-- ==== Sys2Proof/Machine/Decode128.lean ====
section
/-! DEFINITION. The 128-bit words of the program store (spec/04_tile_engines.md R102, R109, R113, R118, R127): decoding a
bundle, and the checks of R130 and R132 that concern one entry on its own. -/

namespace Sys2Proof.Machine

/-- The control slot of a bundle (R109); none for a reserved opcode or field. -/
def decCtl (w : Nat) : Option CtlOp :=
  let f4 := fun lo => Fin.ofNat 16 (bits w lo 4)
  match bits w 26 6 with
  | 0 => some .nop
  | 1 => if bits w 20 2 = 3 then none else
    some (.ldi (f4 22) (Fin.ofNat 4 (bits w 20 2)) (BitVec.ofNat 16 w))
  | 2 => if bits w 10 4 > 10 then none else some (.salu (f4 22) (f4 18) (f4 14) (f4 10))
  | 3 => some (.saddi (f4 22) (f4 18) (BitVec.ofNat 16 w))
  | 4 => some (.adset (Fin.ofNat 32 (bits w 21 5)) (f4 17) (f4 13))
  | 5 => some (.loop (bitAt w 25) (BitVec.ofNat 12 (bits w 13 12)) (BitVec.ofNat 13 w))
  | 6 => some (.jmp (BitVec.ofNat 13 w))
  | 7 => some (.bnz (f4 22) (BitVec.ofNat 13 w))
  | 8 => some (.bown (BitVec.ofNat 16 (bits w 10 16)) (Fin.ofNat 4 (bits w 8 2)))
  | 9 => some (.cclr (BitVec.ofNat 3 w))
  | 10 => if bits w 0 4 > 5 then none else some (.rdsr (f4 22) (f4 0))
  | 11 => some .digclr
  | 12 => some (.event (BitVec.ofNat 16 w))
  | 13 => some .done
  | _ => none

/-- The array slot of a bundle (R113). -/
def decArr (w : Nat) : Option ArrOp :=
  let didx := BitVec.ofNat 13 (bits w 15 13)
  match bits w 28 4 with
  | 0 => some .nop
  | 1 => some (.wload didx)
  | 2 => some (.stream didx (Fin.ofNat 8 (bits w 12 3)) (bitAt w 11) (bitAt w 10) (Fin.ofNat 16 (bits w 6 4)))
  | 3 => some (.drain didx)
  | 4 => if bits w 21 7 > bits w 14 7 then none else
    some (.aclr (Fin.ofNat 128 (bits w 21 7)) (Fin.ofNat 128 (bits w 14 7)))
  | 5 => if bits w 25 2 = 3 then none else some (.mode (bitAt w 27) (Fin.ofNat 4 (bits w 25 2)))
  | _ => none

/-- The register form of the vector slot (R118). -/
def decVReg (w : Nat) : VReg :=
  let f4 := fun lo => Fin.ofNat 16 (bits w lo 4)
  ⟨f4 30, f4 26, f4 22, f4 18, Fin.ofNat 4 (bits w 16 2), f4 12, bitAt w 11⟩

/-- The memory form of the vector slot (R118). -/
def decVMem (w : Nat) : VMem :=
  let f4 := fun lo => Fin.ofNat 16 (bits w lo 4)
  ⟨f4 30, Fin.ofNat 32 (bits w 25 5), Fin.ofNat 32 (bits w 20 5), f4 16, Fin.ofNat 4 (bits w 14 2), f4 10, bitAt w 9,
   bitAt w 8, bitAt w 7⟩

/-- R132: a vector memory operation's FMT must be one it takes. -/
def fmtLong (f : VMem) : Bool :=
  match fmtOfCode f.fmt.val with
  | some x => !fmtIsMx x
  | none => false

/-- R132: an MX format. -/
def fmtMx (f : VMem) : Bool :=
  match fmtOfCode f.fmt.val with
  | some x => fmtIsMx x
  | none => false

/-- The vector slot of a bundle (R119); none for a reserved opcode, format, or RMODE. -/
def decVec (w : Nat) : Option VecOp :=
  let r := decVReg w
  let m := decVMem w
  let arith := fun (o : VecOp) => if r.rmode.val = 3 then none else some o
  let fn := fun (o : VecOp) => if r.rmode.val ≠ 0 then none else some o
  let mem := fun (ok : Bool) (o : VecOp) => if ok && decide (m.rmode.val ≠ 3) then some o else none
  match bits w 34 6 with
  | 0x00 => some .nop
  | 0x01 => arith (.vmov r)
  | 0x02 => arith (.vbcast r)
  | 0x04 => arith (.vadd r)
  | 0x05 => arith (.vsub r)
  | 0x06 => arith (.vmul r)
  | 0x07 => arith (.vfma r)
  | 0x08 => arith (.vmax r)
  | 0x09 => arith (.vmin r)
  | 0x0C => arith (.vrsum r)
  | 0x0D => arith (.vrmax r)
  | 0x10 => fn (.vexp2 r)
  | 0x11 => fn (.vlog2 r)
  | 0x12 => fn (.vrcp r)
  | 0x13 => fn (.vrsq r)
  | 0x20 => mem (fmtLong m) (.vld m)
  | 0x21 => mem (fmtLong m) (.vst m)
  | 0x22 => mem (fmtMx m) (.vqnt m)
  | 0x23 => mem (fmtMx m) (.vdqt m)
  | 0x24 => mem (fmtLong m || fmtMx m) (.vscan m)
  | 0x25 => mem (fmtLong m || fmtMx m) (.vdig m)
  | _ => none

/-- The move slot of a bundle (R127). -/
def decMov (w : Nat) : Option MovOp :=
  let ad := Fin.ofNat 32 (bits w 14 5)
  let didx := BitVec.ofNat 13 (bits w 1 13)
  match bits w 19 5 with
  | 0 => some .nop
  | 1 => some (.put ad didx (bitAt w 0))
  | 2 => some (.mreq ad didx (bitAt w 0))
  | 3 => some (.wopen (Fin.ofNat 16 (bits w 15 4)) (BitVec.ofNat 13 (bits w 2 13)))
  | 4 => some (.wclose (Fin.ofNat 16 (bits w 15 4)))
  | 5 => some (.tfull (Fin.ofNat 1024 (bits w 9 10)))
  | 6 => some (.tempty (Fin.ofNat 1024 (bits w 9 10)))
  | 7 => if bits w 2 12 > 2047 then none else some (.pld ad (BitVec.ofNat 12 (bits w 2 12)) (bitAt w 1) (bitAt w 0))
  | _ => none

/-- R102: decoding a bundle; none where a slot holds a reserved opcode or field. -/
def decBundle (w : BitVec 128) : Option Bundle :=
  let n := w.toNat
  match decCtl (bits n 96 32), decArr (bits n 64 32), decVec (bits n 24 40), decMov (bits n 0 24) with
  | some c, some a, some v, some m => some ⟨c, a, v, m⟩
  | _, _, _, _ => none

/-- R130, R132: a bundle for entry i passes the checks that concern one entry: its codes, and LOOP END after it. -/
def bundleOk (i : Nat) (w : BitVec 128) : Bool :=
  match decBundle w with
  | none => false
  | some b =>
    match b.ctl with
    | .loop _ _ stop => decide (i < stop.toNat)
    | _ => true

/-- A window descriptor's fields (R150). -/
def decWindow (w : Nat) : Window :=
  ⟨false, bits w 108 16, bits w 92 16, bitAt w 91, bits w 85 6, bitAt w 84, bitAt w 83, bitAt w 82, bits w 70 12, bits w 58 12⟩

/-- R151: a window descriptor passes its checks. -/
def windowOk (d : Window) : Bool :=
  decide (d.basew ≤ d.lastw) &&
    (if d.tagged then d.basew % 64 == 0 && (d.lastw + 1) % 64 == 0 else d.fillw == 0)

/-- R130, R132, R216: a descriptor passes the checks that concern one entry, for width class wclass, in a partition
that is clustered or not, its target apart. -/
def descOk (wclass : Nat) (clustered : Bool) (w : BitVec 128) : Bool :=
  let n := w.toNat
  let fmt := fmtOfCode (bits n 120 4)
  match bits n 124 4 with
  | 1 => fmt.isSome && decide (bits n 113 7 + bits n 105 8 ≤ wclass)
  | 2 => fmt.isSome && decide (bits n 103 7 + bits n 96 7 ≤ (if bitAt n 51 then 63 else 127))
  | 3 => (match fmt with | some f => !fmtIsMx f | none => false) && decide (bits n 113 7 + bits n 105 8 ≤ 128)
      && decide (bits n 98 7 + bits n 90 8 ≤ wclass) && decide (bits n 88 2 ≠ 3)
  | 4 => true
  | 5 =>
    (match bits n 121 3 with
     | 7 => false
     | 3 => clustered
     | 4 => clustered
     | 6 => decide (bits n 112 3 ≤ 2)
     | _ => true)
  | 6 => windowOk (decWindow n)
  | _ => false

/-- The tile at a logical row and column lies in a field of the mask (R7). -/
def targetIn (fmask row col : Nat) : Bool := fmask.testBit (4 * (row / 16) + col / 16)

/-- R132, R216: the target of a PUT or GETW descriptor lies in a partition of the fields fmask. -/
def descTargetOk (fmask : Nat) (w : BitVec 128) : Bool :=
  let n := w.toNat
  match bits n 124 4 with
  | 4 => targetIn fmask (bits n 119 5) (bits n 113 6)
  | 5 => bits n 121 3 != 2 || targetIn fmask (bits n 67 5) (bits n 61 6)
  | _ => true

end Sys2Proof.Machine
end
........
Problem statement: Quote exactly the first line of the data and every line after it through the one holding "bundle, and the".

Output of the task:
-- ==== Sys2Proof/Machine/Decode128.lean ====
section
/-! DEFINITION. The 128-bit words of the program store (spec/04_tile_engines.md R102, R109, R113, R118, R127): decoding a
bundle, and the checks of R130 and R132 that concern one entry on its own. -/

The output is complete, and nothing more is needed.